Pipeline Is Infrastructure

3 min read

Most organizations treat pipeline like a spreadsheet — a list of deals with dollar amounts and close dates that someone updates before a forecast call. That is not pipeline. That is a wish list with formatting. Real pipeline is infrastructure. It is a system of stages, definitions, entry criteria, exit criteria, and measurable conversion rates that tells you exactly how much revenue your organization will produce, when it will arrive, and where the system is failing.
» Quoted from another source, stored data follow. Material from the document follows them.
/-- The instruction the decoder reads from an instruction of the opcode table given as a number (log entry 6). -/
def decodeTableWord (nbits w : Nat) : Option Instr :=
  decode (tableLatch nbits w).1 (tableLatch nbits w).2

end Sys2Proof
end

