-- ==== Sys2Proof/Machine/Operands.lean ====
section
/-!
DEFINITION. The operand resolver (40_sequencer.md R100 to R104): the operand descriptors, split by width and direction so that a
descriptor without a read path or a write path cannot stand where it has none, and for each the rows its read or write occupies.
A row that issues an operand's access does nothing else for it; the value is usable from the next row on (R104).
-/

namespace Sys2Proof.Machine

/-! ## Single rows -/

/-- `scratch8 <- MemRead(a, 1)`. -/
def State.loadScratch8 (s : State) (a : Word) : State := (s.afterRead a).setScratch8 (s.busAnswer a)

/-- `scratch8 <- MemRead(pc, 1); pc <- pc + 1`: the IMM8 row. -/
def readImm8 : Row := fun s => ((s.loadScratch8 s.regs.pc).setPc (s.regs.pc + 1)).advance

/-- `scratch16[7:0] <- MemRead(pc, 1); pc <- pc + 1`: the first IMM16 row. The low byte comes first (20_memory.md R55). -/
def readImmLo : Row := fun s =>
  (((s.afterRead s.regs.pc).setScratch16 (pairOf (hiByte s.ctx.scratch16) (s.busAnswer s.regs.pc))).setPc
    (s.regs.pc + 1)).advance

/-- `scratch16[15:8] <- MemRead(pc, 1); pc <- pc + 1`: the second IMM16 row. -/
def readImmHi : Row := fun s =>
  (((s.afterRead s.regs.pc).setScratch16 (pairOf (s.busAnswer s.regs.pc) (loByte s.ctx.scratch16))).setPc
    (s.regs.pc + 1)).advance

/-- `scratch16 <- 0xFF00 | MemRead(pc, 1); pc <- pc + 1`: the HIGH_IMM address row. -/
def readImmHigh : Row := fun s =>
  (((s.afterRead s.regs.pc).setScratch16 (highPage (s.busAnswer s.regs.pc))).setPc (s.regs.pc + 1)).advance

/-- The two IMM16 rows. -/
def readImm16 : List Row := [readImmLo, readImmHi]

/-! ## Read paths (R101) -/

/-- The 8-bit source descriptors. -/
inductive Source8 where
  | reg (r : Reg8) | imm8 | ind (rp : IndPair) | indHLI | indHLD | highC | highImm | dir8
deriving DecidableEq, Repr

/-- The rows a read occupies before its value is usable (R101). -/
def Source8.readRows : Source8 → List Row
  | .reg _ => []
  | .imm8 => [readImm8]
  | .ind rp => [fun s => (s.loadScratch8 (s.get16 (indReg rp))).advance]
  | .indHLI => [fun s => ((s.loadScratch8 s.hl).set16 .hl (s.hl + 1)).advance]
  | .indHLD => [fun s => ((s.loadScratch8 s.hl).set16 .hl (s.hl - 1)).advance]
  | .highC => [fun s => (s.loadScratch8 (highPage s.regs.c)).advance]
  | .highImm => [readImmHigh, fun s => (s.loadScratch8 s.ctx.scratch16).advance]
  | .dir8 => readImm16 ++ [fun s => (s.loadScratch8 s.ctx.scratch16).advance]

/-- The value delivered: a register in the row that uses it, scratch8 for every other descriptor (R101). -/
def Source8.value : Source8 → State → Byte
  | .reg r, s => s.get8 r
  | .imm8, s | .ind _, s | .indHLI, s | .indHLD, s | .highC, s | .highImm, s | .dir8, s => s.ctx.scratch8

/-! ## Write paths (R102) -/

/-- The 8-bit destination descriptors. -/
inductive Dest8 where
  | reg (r : Reg8) | ind (rp : IndPair) | indHLI | indHLD | highC | highImm | dir8
deriving DecidableEq, Repr

/-- The address a destination's write row stores to, in the state on entry to that row; a register stores nowhere. -/
def Dest8.address : Dest8 → State → Option Word
  | .reg _, _ => none
  | .ind rp, s => some (s.get16 (indReg rp))
  | .indHLI, s | .indHLD, s => some s.hl
  | .highC, s => some (highPage s.regs.c)
  | .highImm, s | .dir8, s => some s.ctx.scratch16

/-- The rows a write occupies, given the value it writes as a function of the state (R102). -/
def Dest8.writeRows (v : State → Byte) : Dest8 → List Row
  | .reg _ => []
  | .ind rp => [fun s => (s.busWrite (s.get16 (indReg rp)) (v s)).advance]
  | .indHLI => [fun s => ((s.busWrite s.hl (v s)).set16 .hl (s.hl + 1)).advance]
  | .indHLD => [fun s => ((s.busWrite s.hl (v s)).set16 .hl (s.hl - 1)).advance]
  | .highC => [fun s => (s.busWrite (highPage s.regs.c) (v s)).advance]
  | .highImm => [readImmHigh, fun s => (s.busWrite s.ctx.scratch16 (v s)).advance]
  | .dir8 => readImm16 ++ [fun s => (s.busWrite s.ctx.scratch16 (v s)).advance]

/-- What the final row writes: a register destination without an internal row is written there (R102, R103). -/
def Dest8.commit : Dest8 → Byte → State → State
  | .reg r, v, s => s.set8 r v
  | .ind _, _, s | .indHLI, _, s | .indHLD, _, s | .highC, _, s | .highImm, _, s | .dir8, _, s => s

/-- The two rows of the write path `DIR16` after its address is in scratch16: low byte to nn, high byte to nn+1 (R102, D7). -/
def writeDir16 (v : State → Word) : List Row :=
  [fun s => (s.busWrite s.ctx.scratch16 (loByte (v s))).advance,
   fun s => (s.busWrite (s.ctx.scratch16 + 1) (hiByte (v s))).advance]

/-- The address a `STACK` row stores to: sp is decremented before the write (R102, D23). -/
def State.pushAddress (s : State) : Word := s.regs.sp - 1

/-- `sp <- sp - 1; MemWrite(sp, 1, v)`: one `STACK` row. -/
def pushByte (v : State → Byte) : Row := fun s =>
  ((s.set16 .sp s.pushAddress).busWrite s.pushAddress (v s)).advance

/-- The two rows of the write path `STACK`: high byte first (R102, 20_memory.md R55). -/
def pushRows (v : State → Word) : List Row :=
  [pushByte (fun s => hiByte (v s)), pushByte (fun s => loByte (v s))]

end Sys2Proof.Machine
end

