theorem inv_step_le_four (hs : s.Inv) : s.ctx.step ≤ 4 := by
  cases hlatched : s.latched with
  | none => rw [hs.stepUnmapped hlatched]; decide
  | some i => exact Nat.le_of_lt_succ ((hs.stepInTable i hlatched).trans_le (cycles_le_five i))

theorem inv_never_stuck (hs : s.Inv) :
    s.ctx.step ≤ 4 ∧ s.regs.f &&& 0x0F = 0 ∧
      (∀ r, step s ≠ .refused r) ∧ (s.fault = none → ∃ t, step s = .next t) := by
  refine ⟨inv_step_le_four hs, (flagLowNibbleClear_iff _).1 hs.flagsOk, ?_⟩
  obtain ⟨r, hfault, step_eq⟩ | ⟨-, -, step_eq⟩ | ⟨i, t, -, -, step_eq, -⟩ := inv_step_cases hs
  · exact ⟨by simp [step_eq], by simp [hfault]⟩
  · exact ⟨by simp [step_eq], fun _ => ⟨_, step_eq⟩⟩
  · exact ⟨by simp [step_eq], fun _ => ⟨t, step_eq⟩⟩

theorem inv_of_reachable (h : Reachable s) : s.Inv := by
  induction h with
  | reset boot bus hram => exact inv_resetOn boot hram
  | step _ ht ih => exact inv_of_step ih ht

end Invariant

/-! ## The obligations -/

/-- Settles O57: the fatal fault and every row keep the invariant. -/
theorem everyStepKeepsTheInvariant : Obligations.EveryStepKeepsTheInvariant := by
  unfold Obligations.EveryStepKeepsTheInvariant
  exact fun _ _ hs h => inv_of_step hs h

/-- Settles O56: the reset state, clause by clause. -/
theorem resetMeetsTheInvariant : Obligations.ResetMeetsTheInvariant := by
  unfold Obligations.ResetMeetsTheInvariant
  exact fun boot _ hram => inv_resetOn boot hram

/-- Settles O58: by induction on reachability (`inv_of_reachable`), and the cases of the step in the invariant. -/
theorem reachableStatesNeverGetStuck : Obligations.ReachableStatesNeverGetStuck := by
  unfold Obligations.ReachableStatesNeverGetStuck
  exact ⟨fun _ h => inv_of_reachable h, fun _ hs => inv_never_stuck hs, fun _ h => inv_never_stuck (inv_of_reachable h)⟩

/-- Settles O52: each case of the step in the invariant returns its own value. -/
theorem returnedValueReportsTheFault : Obligations.ReturnedValueReportsTheFault := by
  unfold Obligations.ReturnedValueReportsTheFault
  intro s hs
  obtain ⟨r, hfault, step_eq⟩ | ⟨hfault, hlatched, step_eq⟩ | ⟨i, t, hfault, hlatched, step_eq, noFault⟩ :=
    inv_step_cases hs
  · simp only [step_eq, hfault, returnedResult]
  · simp only [step_eq, hfault, hlatched, returnedResult, State.raiseFatalFault_fault]
  · simp only [step_eq, hfault, hlatched, returnedResult, noFault]

end Sys2Proof.Machine
end

section
/-!
PROOFS. The bus as the core sees it (20_memory.md R50 to R53): what a read answers, that a cycle sees no more of the bus than that
answer, and that the canonical RAM is determined by what it answers.
-/

namespace Sys2Proof.Machine

/-! ## What a read answers (20_memory.md R51) -/

theorem busAnswer_of_scripted {s : State} {v : Byte} {rest : List (Option Byte)} (h : s.bus.answers = some v :: rest)
    (a : Word) : s.busAnswer a = v := by
  rw [State.busAnswer, h]

theorem busAnswer_of_unscripted {s : State} {rest : List (Option Byte)} (h : s.bus.answers = none :: rest) (a : Word) :
    s.busAnswer a = s.bus.ram.read a := by
  rw [State.busAnswer, h]

theorem busAnswer_of_flat {s : State} (h : s.bus.answers = []) (a : Word) : s.busAnswer a = s.bus.ram.read a := by
  rw [State.busAnswer, h]

/-- Settles O2: over the flat RAM by the laws of `Memory.write`; the effects of the two bus operations are their definitions. -/
theorem busReadsReturnTheLastByteWritten : Obligations.BusReadsReturnTheLastByteWritten := by
  unfold Obligations.BusReadsReturnTheLastByteWritten
  refine ⟨fun s a v hwf hflat => ⟨?same, fun b hb => ?other, fun b c => ?read⟩, fun s a v =>
    ⟨fun w rest h => busAnswer_of_scripted h a, fun rest h => busAnswer_of_unscripted h a, fun h => busAnswer_of_flat h a,
      rfl, rfl⟩⟩
  case same => rw [busAnswer_of_flat (s := s.busWrite a v) hflat, State.busWrite_ram, Memory.read_write_same a v hwf]
  case other =>
    rw [busAnswer_of_flat (s := s.busWrite a v) hflat, busAnswer_of_flat hflat, State.busWrite_ram,
      Memory.read_write_other _ v hb]
  case read =>
    have flat_after : (s.afterRead b).bus.answers = [] := by rw [State.afterRead_answers, hflat, List.tail_nil]
    rw [busAnswer_of_flat flat_after, busAnswer_of_flat hflat, State.afterRead_ram]

/-! ## The canonical RAM is determined by what it reads (20_memory.md R53) -/

theorem Memory.wfFrom_cons_iff {low k : Nat} {v : Byte} {m : Memory} :
    Memory.wfFrom low ((k, v) :: m) = true ↔
      low ≤ k ∧ k < 65536 ∧ v ≠ Config.ramInit ∧ Memory.wfFrom (k + 1) m = true := by
  simp only [Memory.wfFrom, Bool.and_eq_true, decide_eq_true_eq, and_assoc]

/-- `Memory.read` at an address given as a number. -/
def Memory.byteAt (m : Memory) (a : Nat) : Byte := (m.find a).getD Config.ramInit

theorem Memory.byteAt_below {m : Memory} {low a : Nat} (h : m.wfFrom low = true) (ha : a < low) :
    m.byteAt a = Config.ramInit := by
  rw [Memory.byteAt, Memory.find_below h ha, Option.getD_none]

theorem Memory.byteAt_cons_same (k : Nat) (v : Byte) (m : Memory) : Memory.byteAt ((k, v) :: m) k = v := by
  rw [Memory.byteAt, Memory.find, if_pos rfl, Option.getD_some]

theorem Memory.byteAt_cons_other {k a : Nat} (v : Byte) (m : Memory) (h : k ≠ a) :
    Memory.byteAt ((k, v) :: m) a = m.byteAt a := by
  rw [Memory.byteAt, Memory.find, if_neg h, Memory.byteAt]

theorem Memory.wfFrom_head {low k : Nat} {v : Byte} {m : Memory} (h : Memory.wfFrom low ((k, v) :: m) = true) :
    Memory.wfFrom k ((k, v) :: m) = true := by
  obtain ⟨-, k_lt, listed, m_wf⟩ := Memory.wfFrom_cons_iff.1 h
  exact Memory.wfFrom_cons_iff.2 ⟨le_rfl, k_lt, listed, m_wf⟩

/-- A listed address reads as no unlisted one does, so a list that reads alike begins no later. -/
theorem Memory.le_head_of_byteAt_eq {low l k : Nat} {v : Byte} {m n : Memory}
    (hm : Memory.wfFrom low ((k, v) :: m) = true) (hn : n.wfFrom l = true)
    (h : ∀ a < 65536, Memory.byteAt ((k, v) :: m) a = n.byteAt a) : l ≤ k := by
  obtain ⟨-, k_lt, listed, -⟩ := Memory.wfFrom_cons_iff.1 hm
  by_contra hlt
  have reads_init : Memory.byteAt ((k, v) :: m) k = Config.ramInit :=
    (h k k_lt).trans (Memory.byteAt_below hn (Nat.lt_of_not_le hlt))
  exact listed ((Memory.byteAt_cons_same k v m).symm.trans reads_init)

theorem Memory.eq_of_byteAt_eq {m n : Memory} {low : Nat} (hm : m.wfFrom low = true) (hn : n.wfFrom low = true)
    (h : ∀ a < 65536, m.byteAt a = n.byteAt a) : m = n := by
  induction m generalizing n low with
  | nil =>
    cases n with
    | nil => rfl
    | cons c n =>
      exact absurd (Memory.le_head_of_byteAt_eq (l := c.1 + 1) hn rfl fun a ha => (h a ha).symm)
        (Nat.not_succ_le_self _)
  | cons c m ih =>
    cases n with
    | nil => exact absurd (Memory.le_head_of_byteAt_eq (l := c.1 + 1) hm rfl h) (Nat.not_succ_le_self _)
    | cons d n =>
      obtain ⟨k, v⟩ := c
      obtain ⟨l, w⟩ := d
      obtain ⟨-, k_lt, -, m_wf⟩ := Memory.wfFrom_cons_iff.1 hm
      obtain ⟨-, -, -, n_wf⟩ := Memory.wfFrom_cons_iff.1 hn
      have k_le : k ≤ l := Memory.le_head_of_byteAt_eq hn (Memory.wfFrom_head hm) fun a ha => (h a ha).symm
      obtain rfl : k = l := k_le.antisymm (Memory.le_head_of_byteAt_eq hm (Memory.wfFrom_head hn) h)
      obtain rfl : v = w := by rw [← Memory.byteAt_cons_same k v m, h k k_lt, Memory.byteAt_cons_same]
      have rest_alike : ∀ a < 65536, Memory.byteAt m a = Memory.byteAt n a := fun a ha => by
        obtain hle | hgt : a < k + 1 ∨ k < a := by omega
        · rw [Memory.byteAt_below m_wf hle, Memory.byteAt_below n_wf hle]
        · rw [← Memory.byteAt_cons_other v m hgt.ne, h a ha, Memory.byteAt_cons_other v n hgt.ne]
      rw [ih m_wf n_wf rest_alike]

/-- Settles O60: an address below 65536 is a word, and the lists are compared entry by entry. -/
theorem canonicalMemoriesThatReadAlikeAreEqual : Obligations.CanonicalMemoriesThatReadAlikeAreEqual := by
  unfold Obligations.CanonicalMemoriesThatReadAlikeAreEqual
  intro m n hm hn h
  refine Memory.eq_of_byteAt_eq hm hn fun a ha => ?_
  have word_eq : (BitVec.ofNat 16 a).toNat = a := Nat.mod_eq_of_lt ha
  have := h (BitVec.ofNat 16 a)
  rwa [Memory.read, Memory.read, word_eq] at this

/-! ## A cycle sees of the bus only the next answer -/

section Answers
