-- ==== Sys2Proof/Machine/Steps.lean ====
section
/-!
DEFINITION. The three step computations (`41_step_computation.md` R120 to R122): pure functions of the
configuration and of register bytes.
-/

namespace Sys2Proof.Machine

/-- `ToneStep(hi, lo)` (R120). -/
def toneStep (cfg : Cfg) (hi lo : Byte) : Phase :=
  let tp := tonePeriod hi lo
  if tp ≤ Config.toneFloor then 0
  else trunc32 ((cfg.chipClock <<< cfg.toneShift) / (tp * cfg.sampleRate))

/-- `NoiseStep(r)` (R121). -/
def noiseStep (cfg : Cfg) (r : Byte) : Phase :=
  let np := noisePeriod r
  if np < Config.noiseFloor then 0
  else trunc32 ((cfg.chipClock <<< cfg.noiseShift) / (np * cfg.sampleRate))

/-- The quotient of R122 for an envelope period that is not 0. -/
def envStepOf (cfg : Cfg) (ep : Nat) : Phase :=
  trunc32 ((cfg.chipClock <<< cfg.envShift) / (ep * cfg.sampleRate))

/-- `EnvStep(hi, lo)` (R122): period 0 steps by half of what period 1 does. -/
def envStep (cfg : Cfg) (hi lo : Byte) : Phase :=
  let ep := envPeriod hi lo
  if ep = 0 then envStepOf cfg 1 >>> 1 else envStepOf cfg ep

end Sys2Proof.Machine
end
The difference between pipeline-as-spreadsheet and pipeline-as-infrastructure is the difference between guessing and knowing.

Do This

  • Define each pipeline stage with explicit entry criteria, exit criteria, and a verifiable buyer action
  • Treat stage definitions as contracts — a deal does not move until the criteria are met
  • Instrument every stage transition with a timestamp so you can measure velocity

Avoid This

  • Let reps self-report stage based on gut feel or optimism
  • Use stages like "Interested" or "Warm" that describe your perception, not the buyer's behavior
  • Skip timestamps — without them, velocity analysis is impossible

The first principle of pipeline engineering is that stages must reflect observable buyer behavior, not seller perception. "Qualified" means the buyer confirmed budget, authority, need, and timeline — not that the rep had a good feeling after the first call. "Proposal Sent" means the buyer requested a proposal — not that the rep sent one hoping for a response. Every stage should answer the question: what did the buyer do to get here?